## [What the task requires]
Match the word "lastOp". Return each line of the data below where it appears.
*** Extracted entries ***
-- ==== Sys2Proof/Machine/MemAccess.lean ====
section
/-! DEFINITION. Loads, stores, prefetch, cache control, reservations and page-table writes (05 R106, 08 R187 to
R203, 10 R241 to R245). -/
namespace Sys2Proof.Machine

/-- Writes of a loaded or returned value of a type to a vector register in a lane, or, for lane 32, to a
scalar register or pair (R59). -/
def regOut (ty lane r x : Nat) : List RegWrite :=
  if lane < 32 then voutW ty r lane x
  else if is64 ty then [.s r (word x), .s (r + 1) (word (x / 2 ^ 32))] else [.s r (word x)]

/-- The bytes a load takes from a place: a management register by R13, else memory (R216). -/
def State.loadBytes (s : State) (k : Nat) (ps : List (Place × Nat)) : List Byte :=
  ps.flatMap fun p =>
    if p.1.mgmt then leBytes p.2 (s.mgmtRead (p.1.off - 0x7FF00000000) p.2) else s.readPlace k p.1 p.2

/-- The poison that a warp's load meets: that of memory with the warp's own queued stores in it (R190, R216). -/
def State.asSeen (s : State) (k : Nat) : State :=
  let l := (s.ctl k).storeQ.flatMap QStore.cure
  { s with
    poison := s.poison.filter fun q => !l.contains (none, q)
    shPoison := s.shPoison.filter fun p => !l.contains (some p.1, p.2) }

/-- The other chip and the address there that a lane's access names. -/
def LaneAccess.remote (x : LaneAccess) : Option (Nat × Nat) :=
  match x.pieces with
  | (p, _) :: _ => match p.sp with | .remote c => some (c, p.off) | _ => none
  | [] => none

/-- Whether a lane's access goes to host memory (R355). -/
def LaneAccess.host (x : LaneAccess) : Bool :=
  x.pieces.any fun p => p.1.sp == .phys && !p.1.mgmt && region p.1.off == .host

/-- The first place of a lane's access. -/
def LaneAccess.place (x : LaneAccess) : Place := (x.pieces.headD (⟨.phys, 0, 0, false, false⟩, 0)).1

/-- Whether an access must wait for a warp that is being saved (R177). -/
def State.waitsSave (s : State) (rows : List LaneAccess) : Bool :=
  rows.any fun x => x.pieces.any fun p => match p.1.sp with | .reg j => (s.ctl j).st == .parking | _ => false

/-- Whether the chip may send a request for a warp now: with its keys installed (R329, R424), no plane change (R333) and no
spent budget (R387). -/
def State.maySend (s : State) (k : Nat) : Bool :=
  s.vil.keys && !s.fab.changing && s.meterOk 1 (dieOf k) (s.blk (blockOf k)).ctx (s.blk (blockOf k)).path

/-- The name of the flag operation bound last. -/
def Ctl.lastOp (c : Ctl) : Nat := (c.flagOps.getLast?.map FlagOp.id).getD 0

/-- A flag operation changed. -/
def Ctl.onOp (c : Ctl) (id : Nat) (f : FlagOp → FlagOp) : Ctl :=
  { c with flagOps := c.flagOps.map fun o => if o.id = id then f o else o }

/-- A request to another chip that a flag operation awaits: JOIN rises and the warp is to park at the end of
its clause with cause 0 (R192, R240). -/
def askRemote (k sl waddr : Nat) (r : Req) (chip : Nat) (body : List Nat) (s : State) : List Effect :=
  let c := s.ctl k
  let op := c.lastOp
  sendReq s { r with op } chip body ++
    [.ctl k { (c.onOp op fun o => { o with waiting := o.waiting ++ [s.ids] }).onSlices sl (fun x =>
        let p := x.park.getD (0, waddr, [])
        { x with park := some (p.1, p.2.1, p.2.2 ++ [s.ids]) }) with
      join := c.join + 1 }]

/-- Whether the core of a context owns the line of an address of host memory in its L1 (R232). -/
def State.ownsLine (s : State) (k pa : Nat) : Bool := s.owned.contains (coreOf k, pa / 128)

/-- A request to host memory outstanding for a flag operation (R356); it takes its line from the other cores that own it. -/
def askHost (r : Req) (s : State) : List Effect :=
  [.owned (s.disowned r.pa 1 (some (coreOf r.k))), .fab { s.fab with reqs := s.fab.reqs ++ [{ r with
      id := s.ids, plane := 0xFE, op := (s.ctl r.k).lastOp, pa := s.chip * 2 ^ 43 + r.pa }] }, .ids 1]

/-- The rows in groups of one key, the groups in order of their first rows. -/
def groupRows {α : Type} (key : α → Nat) (rows : List α) : List (List α) :=
  (rows.map key).eraseDups.map fun x => rows.filter fun r => key r == x

/-- Lanes of a list of accesses as a mask: a scalar access stands for the lane it names. -/
def laneMask (rows : List LaneAccess) : Nat := maskOf (rows.map LaneAccess.lane)

/-- One part of a lane's load: its lane, address, place and size, and the register it writes. -/
structure LoadPart where
  lane : Nat
  ea : Nat
  place : Place
  n : Nat
  r : Nat
  deriving DecidableEq, Repr

/-- The parts of a lane's load to a register: one, or the two 4-byte accesses of an 8-byte stack access (R178). -/
def LaneAccess.parts (r : Nat) (x : LaneAccess) : List LoadPart :=
  x.pieces.mapIdx fun i p => ⟨x.lane, x.ea + 4 * i, p.1, p.2, r + i⟩

/-- The other chip that a part lies on. -/
def LoadPart.chip (p : LoadPart) : Option Nat := match p.place.sp with | .remote c => some c | _ => none

/-- Whether a part lies in host memory (R355). -/
def LoadPart.host (p : LoadPart) : Bool := p.place.sp == .phys && !p.place.mgmt && region p.place.off == .host

/-- The type of a part: its own, or for half of a 64-bit value 32 bits. -/
def LoadPart.ty (ty : Nat) (p : LoadPart) : Nat := if p.n < accessBytes ty then tyB32 else ty

/-- Where the parts of a request go in its reply (R192): registers of 32 bits for a 64-bit value. -/
def LoadPart.dest (scalar : Bool) (p : LoadPart) : List (Nat × Nat × Nat) :=
  let reg := if scalar then 32 else p.lane
  (reg, p.r, p.place.off % 256) :: (if p.n = 8 then [(reg, p.r + 1, p.place.off % 256 + 4)] else [])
*** End of Extracted entries ***
## [Solution for this problem]
def Ctl.lastOp (c : Ctl) : Nat := (c.flagOps.getLast?.map FlagOp.id).getD 0
  let op := c.lastOp
      id := s.ids, plane := 0xFE, op := (s.ctl r.k).lastOp, pa := s.chip * 2 ^ 43 + r.pa }] }, .ids 1]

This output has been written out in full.